= Before the Americas =

Washington DC area art exhibition, 2025–2026

Before the Americas was an art exhibition curated by Cheryl D. Edwards, shown at George Mason University (Gillespie Gallery) from August 25 to November 15, 2025, and at the University of Maryland Global Campus (UMGC Arts Program Gallery) from February 15 to May 10, 2026. Commissioned by the Art Museum of the Americas (AMA) in 2021, the exhibition presented an art survey by 39 artists of African American, Afro-Latino, Latino, and Caribbean descent, representing 17 Organization of American States (OAS) member countries, and addressed themes such as ancestral memory, migration, and transnational cultural connections. The AMA cancellation of the planned 2025 showing—reported to be linked to changes in U.S. government funding policy—led to the exhibition being hosted and funded by George Mason University and private donors.

== Background and commission ==
The AMA commissioned an art historical survey in 2021 as part of programming tied to regional initiatives addressing the Decade for People of African Descent in the Americas. The project was commissioned by AMA directors Adriana Ospina and Pablo Zúñiga and developed with curator Cheryl D. Edwards. The proposed exhibition had received funding allocated by the U.S. Ambassador to the OAS, Francisco O. Mora, in 2021.

Cheryl D. Edwards was engaged by the AMA as curator due to her expertise in the work of Black artists in the Washington, D.C. area.
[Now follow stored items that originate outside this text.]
-- ==== Sys2Proof/Laws/Exec.lean ====
section
/-! SUPPORT. Said once, everything a command can do: `exec_effect`. Claims about all commands cite
it and never unfold `exec`. -/

namespace Sys2Proof.Machine

/-- The field a setter writes. -/
def fieldWritten : Instr → Option BitField
  | .setTemp _ => some .temp
  | .setMode _ => some .mode
  | .setFan _ => some .fanSpeed
  | .setPower _ => some .power
  | .setWifi _ => some .wifi
  | .setTurbo _ => some .turbo
  | .setEcono _ => some .econo
  | .setLight _ => some .light
  | .setSwingH _ => some .swingH
  | _ => none

/-- The commands that write RESULT (R40). -/
def writesResult : Instr → Bool
  | .chkCalc | .chkValid | .chkCalcIn | .chkValidIn | .getTemp | .getMode | .getFan | .getPower
  | .getWifi | .getTurbo | .getEcono | .getLight | .getSwingH => true
  | _ => false

/-- The commands that can raise, and with which codes (R230). -/
def canRaise : Instr → List Completion
  | .setRaw => [.lengthMismatch]
  | .decode _ _ | .decodeStrict _ _ => [.decNbits, .decShort, .decMismatch, .decChecksum]
  | _ => []

/-- The state buffer with its checksum recomputed (R121). -/
structure Recomputed (m n : Memory) : Prop where
  wf : m.wf → n.wf
  keep : ∀ a, a ≠ 9 → n.read a = m.read a
  nine : n.read 9 = m.ck
  valid : validChecksum n.bytes = true

theorem recomputed (m : Memory) : Recomputed m m.recompute where
  wf := wf_recompute
  keep a ha := by rw [read_recompute, if_neg ha]
  nine := by rw [read_recompute, if_pos rfl]
  valid := validChecksum_recompute m

/-- What a command does to the state when it has a next state. The new state buffer is a variable
with what is known of it beside it, so that a case analysis never unfolds a memory operation. -/
inductive Effect (s : State) : Instr → State → Prop where
  | nop : Effect s .nop (s.withStatus .ok)
  | raised {i : Instr} {e : Completion} (h : e ∈ canRaise i) : Effect s i (s.withStatus e)
  | reset {m : Memory} (hwf : m.wf) (hr : ∀ a, m.read a = 0) :
      Effect s .reset ((s.withMem m).withStatus .ok)
  | setRaw {m : Memory} (hwf : m.wf) (hr : ∀ a : Fin 10, s.inByte? a.val = some (m.read a)) :
      Effect s .setRaw ((s.withMem m).withStatus .ok)
  | getRaw {m : Memory} (hm : Recomputed s.mem m) :
      Effect s .getRaw (((s.withMem m).withOutBytes m.read).withStatus .ok)
  | result {i : Instr} {v : Half} (h : writesResult i = true) (hv : v.toNat < 256) :
      Effect s i ((s.withResult v).withStatus .ok)
  | field {i : Instr} {f : BitField} {v : Byte} {m : Memory} (h : fieldWritten i = some f)
      (hwf : s.mem.wf → m.wf) (hr : ∀ a, m.read a =
        if a = f.place.byte then f.place.insert v (s.mem.read a) else s.mem.read a) :
      Effect s i ((s.withMem m).withStatus .ok)
  | offTimer {b : Half} {m : Memory} (hwf : s.mem.wf → m.wf)
      (hkeep : ∀ a : Fin 10, a.val < 4 ∨ a = 9 → m.read a = s.mem.read a)
      (hmask : ∀ (k : Fin 4) (a : Fin 10), a.val = 4 + k.val → m.read a =
        underMask Config.chosen.offTimerMask[k] (Config.chosen.offTimerEncode b)[k] (s.mem.read a))
      (henable : m.read 8 = BitField.offTimerEnable.place.insert (if b = 0 then 0 else 1) (s.mem.read 8)) :
      Effect s (.setOffTimer b) ((s.withMem m).withStatus .ok)
  | send {b : Half} {m : Memory} {r : TxRecord} (hm : Recomputed s.mem m)
      (hr : r = sendRecord Config.chosen b m.bytes) :
      Effect s (.send b) (((s.withMem m).withRecord r).withStatus .ok)
  | decoded {i : Instr} {a : Byte} {l : List Byte} (hi : ∃ b, i = .decode a b ∨ i = .decodeStrict a b)
      (ha : 8 ≤ a.toNat ∧ a.toNat ≤ 80 ∧ a.toNat % 8 = 0) (hl : l.length = a.toNat / 8) :
      Effect s i ((s.withDecoded a l).withStatus .ok)

theorem offTimerMem_keep (p : Config.Params) (b : Half) (m : Memory) (a : Fin 10)
    (ha : a.val < 4 ∨ a = 9) : (offTimerMem p b m).read a = m.read a := by
  have h : a ≠ 4 ∧ a ≠ 5 ∧ a ≠ 6 ∧ a ≠ 7 ∧ a ≠ 8 := by
    rcases ha with ha | rfl
    · refine ⟨?_, ?_, ?_, ?_, ?_⟩ <;> (rintro rfl; revert ha; decide)
    · decide
  simp only [offTimerMem, read_setField, read_writeUnder, BitField.place, h, if_false]

theorem offTimerMem_mask (p : Config.Params) (b : Half) (m : Memory) (k : Fin 4) (a : Fin 10)
    (ha : a.val = 4 + k.val) :
    (offTimerMem p b m).read a =
      underMask p.offTimerMask[k] (p.offTimerEncode b)[k] (m.read a) := by
  obtain ⟨a, h10⟩ := a
  simp only at ha
  subst ha
  simp only [offTimerMem, read_setField, read_writeUnder, BitField.place]
  fin_cases k <;> rfl

theorem offTimerMem_enable (p : Config.Params) (b : Half) (m : Memory) :
    (offTimerMem p b m).read 8 =
      BitField.offTimerEnable.place.insert (if b = 0 then 0 else 1) (m.read 8) := by
  simp only [offTimerMem, read_setField, read_writeUnder, BitField.place]
  rfl

/-- A field setter's effect, whatever it stores. -/
theorem setter_effect {i : Instr} {f : BitField} {v : Byte} {s t : State}
    (hi : fieldWritten i = some f) (h : setter f v s = .next t) : Effect s i t := by
  rw [← (finishMem_next _ _ _).1 h]
  exact .field hi (wf_setField · f v) (read_setField s.mem f v)

theorem toNat_zext16 (v : Byte) : (zext16 v).toNat = v.toNat := by
  simp only [zext16, BitVec.toNat_setWidth]
  have := v.isLt
  omega

theorem toNat_zext16_lt (v : Byte) : (zext16 v).toNat < 256 := by
  rw [toNat_zext16]; exact v.isLt

theorem toNat_truth_lt (b : Bool) : (truth b).toNat < 256 := by cases b <;> decide

/-- A decode command: the bytes it decodes are committed; else it raises or stops. -/
theorem decodeCommand_effect {i : Instr} {p : Config.Params} {strict : Bool} {a : Byte}
    {b : Half} {s t : State} (hi : i = .decode a b ∨ i = .decodeStrict a b)
    (h : decodeCommand p strict a b s = .next t) : Effect s i t := by
  rw [decodeCommand] at h
  rcases decodeBytes_cases p s.rtSample? (s.decodeJob strict a b) with
    ⟨bits, ⟨⟨-, h1, h2, h3⟩, -⟩, -, -, -, hd⟩ | ⟨e, he, hd⟩ | ⟨j, -, -, hd⟩ <;> rw [hd] at h
  · rw [← (finish_next _ _).1 h]
    exact .decoded ⟨b, hi⟩ ⟨h1, h2, h3⟩ (length_packBytes _ _)
  · rw [← (raise_next _ _ _).1 h]
    refine .raised ?_
    rcases hi with rfl | rfl <;> exact he
  · exact absurd h (unwritten_ne_next _ _)

/-- Everything a command can do. -/
theorem exec_effect {i : Instr} {s t : State} (h : exec i s = .next t) : Effect s i t := by
  cases i with
  | nop => rw [← (finish_next _ _).1 h]; exact .nop
  | reset => rw [← (finishMem_next _ _ _).1 h]; exact .reset (Memory.wf_ofFn _) (Memory.read_ofFn _)
  | setRaw =>
    have h : execSetRaw s = .next t := h
    rw [execSetRaw] at h
    split at h
    · rw [← (raise_next _ _ _).1 h]; exact .raised (by simp [canRaise])
    · rcases withIn_cases s Config.stateLen _ with ⟨i, -, -, he⟩ | ⟨l, hl, hr, he⟩ <;> rw [he] at h
      · exact absurd h (unwritten_ne_next _ _)
      · rw [← (finishMem_next _ _ _).1 h]
        refine .setRaw (Memory.wf_ofFn _) (fun a => ?_)
        have ha : a.val < l.length := by rw [hl]; exact a.isLt
        rw [Memory.read_ofFn, hr a.val ha, List.getD_eq_getElem _ _ ha]
  | getRaw => rw [← (finish_next _ _).1 h]; exact .getRaw (recomputed _)
  | chkCalc => rw [← (finishWith_next _ _ _).1 h]; exact .result rfl (toNat_zext16_lt _)
  | chkValid => rw [← (finishWith_next _ _ _).1 h]; exact .result rfl (toNat_truth_lt _)
  | chkCalcIn =>
    have h : execChkCalcIn s = .next t := h
    rw [execChkCalcIn] at h
    split at h
    · rw [← (finishWith_next _ _ _).1 h]; exact .result rfl (by decide)
    · rcases withIn_cases s (s.inLen.toNat - 1) _ with ⟨i, -, -, he⟩ | ⟨l, -, -, he⟩ <;> rw [he] at h
      · exact absurd h (unwritten_ne_next _ _)
      · rw [← (finishWith_next _ _ _).1 h]; exact .result rfl (toNat_zext16_lt _)
  | chkValidIn =>
    have h : execChkValidIn s = .next t := h
    rw [execChkValidIn] at h
    rcases withIn_cases s s.inLen.toNat _ with ⟨i, -, -, he⟩ | ⟨l, -, -, he⟩ <;> rw [he] at h
    · exact absurd h (unwritten_ne_next _ _)
    · rw [← (finishWith_next _ _ _).1 h]; exact .result rfl (toNat_truth_lt _)
  | setTemp a => exact setter_effect rfl h
  | setMode a => exact setter_effect rfl h
  | setFan a => exact setter_effect rfl h
  | setPower a => exact setter_effect rfl h
  | setWifi a => exact setter_effect rfl h
  | setTurbo a => exact setter_effect rfl h
  | setEcono a => exact setter_effect rfl h
  | setLight a => exact setter_effect rfl h
  | setSwingH a => exact setter_effect rfl h
  | getTemp =>
    rw [← (finishWith_next _ _ _).1 h]
    refine .result rfl ?_
    have hx : ((s.mem.field .temp)).toNat ≤ 15 := by
      simp only [Memory.field, Place.extract, BitField.place, BitVec.toNat_and]
      exact Nat.and_le_right
    rw [BitVec.toNat_add, toNat_zext16]
    have : (BitVec.ofNat 16 Config.tempMin).toNat = 16 := rfl
    omega
  | getMode => rw [← (finishWith_next _ _ _).1 h]; exact .result rfl (toNat_zext16_lt _)
  | getFan => rw [← (finishWith_next _ _ _).1 h]; exact .result rfl (toNat_zext16_lt _)
  | getPower => rw [← (finishWith_next _ _ _).1 h]; exact .result rfl (toNat_zext16_lt _)
  | getWifi => rw [← (finishWith_next _ _ _).1 h]; exact .result rfl (toNat_zext16_lt _)
  | getTurbo => rw [← (finishWith_next _ _ _).1 h]; exact .result rfl (toNat_zext16_lt _)
  | getEcono => rw [← (finishWith_next _ _ _).1 h]; exact .result rfl (toNat_zext16_lt _)
  | getLight => rw [← (finishWith_next _ _ _).1 h]; exact .result rfl (toNat_zext16_lt _)
  | getSwingH => rw [← (finishWith_next _ _ _).1 h]; exact .result rfl (toNat_zext16_lt _)
  | setOffTimer b =>
    rw [← (finishMem_next _ _ _).1 h]
    exact .offTimer (wf_offTimerMem · _ _)
      (offTimerMem_keep _ _ _) (offTimerMem_mask _ _ _) (offTimerMem_enable _ _ _)
  | send b => rw [← (finish_next _ _).1 h]; exact .send (recomputed _) rfl
  | decode a b => exact decodeCommand_effect (.inl rfl) h
  | decodeStrict a b => exact decodeCommand_effect (.inr rfl) h

/-! ### What a command answers, its result a record update -/

theorem exec_getRaw (s : State) : ∃ m, Recomputed s.mem m ∧ exec .getRaw s = .next { s with
    mem := m, outBytes := Vector.ofFn fun i => some (m.read i), status := some 0 } := by
  refine ⟨_, recomputed _, ?_⟩
  show execGetRaw s = _
  simp only [execGetRaw, finish, State.withMem, State.withOutBytes, State.withStatus, Completion.code]

theorem sendCommand_next (p : Config.Params) (b : Half) (s : State) : ∃ m, Recomputed s.mem m ∧
    sendCommand p b s = .next { s with
      mem := m, status := some 0, txLog := s.txLog ++ [sendRecord p b m.bytes] } := by
  refine ⟨_, recomputed _, ?_⟩
  simp only [sendCommand, finish, State.withMem, State.withRecord, State.withStatus, Completion.code]

theorem exec_send (b : Half) (s : State) : ∃ m, Recomputed s.mem m ∧ exec (.send b) s = .next { s with
    mem := m, status := some 0, txLog := s.txLog ++ [sendRecord Config.chosen b m.bytes] } :=
  sendCommand_next Config.chosen b s

/-- A decode command has a next state, or stops at an unwritten sample that it reads. -/
theorem decodeCommand_cases (p : Config.Params) (strict : Bool) (a : Byte) (b : Half) (s : State) :
    (∃ t, decodeCommand p strict a b s = .next t) ∨
    ∃ i, (s.decodeJob strict a b).Reads p s.rtSample? i ∧ s.rtSample? i = none ∧
      decodeCommand p strict a b s = unwritten (.rtSample i) := by
  rw [decodeCommand]
  rcases decodeBytes_cases p s.rtSample? (s.decodeJob strict a b) with
    ⟨bits, -, -, -, -, hd⟩ | ⟨e, -, hd⟩ | ⟨i, hi, hn, hd⟩ <;> rw [hd]
  · exact .inl ⟨_, rfl⟩
  · exact .inl ⟨_, rfl⟩
  · exact .inr ⟨i, hi, hn, rfl⟩

/-- A decode command whose algorithm gives bytes. -/
theorem decodeCommand_ok {p : Config.Params} {strict : Bool} {a : Byte} {b : Half} {s : State}
    {l : List Byte} (h : decodeBytes p s.rtSample? (s.decodeJob strict a b) = .ok l) :
    decodeCommand p strict a b s = .next { s with
      decBits := some a, decBytes := Vector.ofFn fun k => l[k.val]?, status := some 0 } := by
  rw [decodeCommand, h]
  rfl

/-- A decode command whose algorithm fails. -/
theorem decodeCommand_failed {p : Config.Params} {strict : Bool} {a : Byte} {b : Half} {s : State}
    {e : Completion} (h : decodeBytes p s.rtSample? (s.decodeJob strict a b) = .error (.failed e)) :
    decodeCommand p strict a b s = .next { s with status := some e.code } := by
  rw [decodeCommand, h]
  rfl

/-- A decode command whose algorithm comes to an unwritten sample. -/
theorem decodeCommand_unwritten {p : Config.Params} {strict : Bool} {a : Byte} {b : Half} {s : State}
    {i : Nat} (h : decodeBytes p s.rtSample? (s.decodeJob strict a b) = .error (.unwritten i)) :
    decodeCommand p strict a b s = unwritten (.rtSample i) := by
  rw [decodeCommand, h]

end Sys2Proof.Machine
end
== Cancellation at the Art Museum of Americas ==
The AMA had scheduled the exhibition to open on March 21, 2025. On January 20, 2025 (the day of his inauguration), Donald Trump signed Executive Order 14151, mandating the termination of all activities relating to diversity, equity, inclusion, and accessibility (DEIA). On February 6, 2025, following changes to U.S. government DEIA-related funding policy, the museum removed Before the Americas from its 2025 calendar. Contemporary reporting linked the removal of the exhibition to those policy changes and to a reevaluation of federally funded programming.

Following the cancellation, Donald H. Russell, the curator at George Mason University, offered to host the exhibition. The show was produced with additional funding from private donors (reported as approximately 50 to 60 by Cheryl D. Edwards).

== George Mason University exhibition and symposium ==
The exhibition was organized by George Mason University curator Donald H. Russell and shown at GMU's Gillespie Gallery from August 25 to November 15, 2025. A corresponding symposium, the Before the Americas Symposium, was held on October 4, 2025, at GMU's Center for the Arts Concert Hall, accompanied by a GMU exhibition catalog. The symposium included two artist panels, a historical perspectives discussion, a panel of curators, a panel of collectors, and a live performance by Luis Vasquez La Roche.

== University of Maryland Global Campus exhibition and artist panel ==
Before the Americas was shown at the University of Maryland Global Campus (UMGC) from February 15 to May 10, 2026, at the UMGC Arts Program Gallery. A corresponding artist panel was held on February 15, 2026, accompanied by a UMGC exhibition catalog.

== Artists and works ==
The exhibition featured works by international artists whose contributions to American art are well documented, including Amy Sherald, Renée Stout, Joyce Scott, Sam Gilliam, Martin Puryear, Alma Thomas, Lois Mailou Jones, Elizabeth Catlett, Wifredo Lam, E.J. Montgomery, Samella Lewis, Alexander Skunder Boghossian, Alonzo Davis and David C. Driskell.

The works explored issues of ancestral memory, migration, and interconnectivity in African American, Afro-Latino, Latino, and Caribbean communities across mediums including sculpture, printmaking, and book art.

== Reception ==
The exhibition was enthusiastically received at both venues. Interest in the exhibition was international. The founder of the Monte Azul Center for the Arts in Costa Rica wrote: “Curated with extraordinary insight and unflinching resolve, this catalog and exhibition stand as a testament to the power of art to confront erasure and reclaim space. It is a manifestation of truth—unapologetic, complex, and deeply rooted in the lived experiences of Afro-descendant artists across the Americas." The show garnered attention in a national newspaper in Mexico, the home of several of the artists featured in the exhibition.

The exhibition’s cancellation at the AMA and subsequent re-stagings received national and international media attention. "Before the Americas" was foregrounded in public debates over the impact of the Trump Administration's DEI policy on cultural funding and museum programming, with coverage in outlets including: The New York Times, The Washington Post, Le Monde, Hyperallergic, ArtNews, Art Forum, NPR and The Guardian.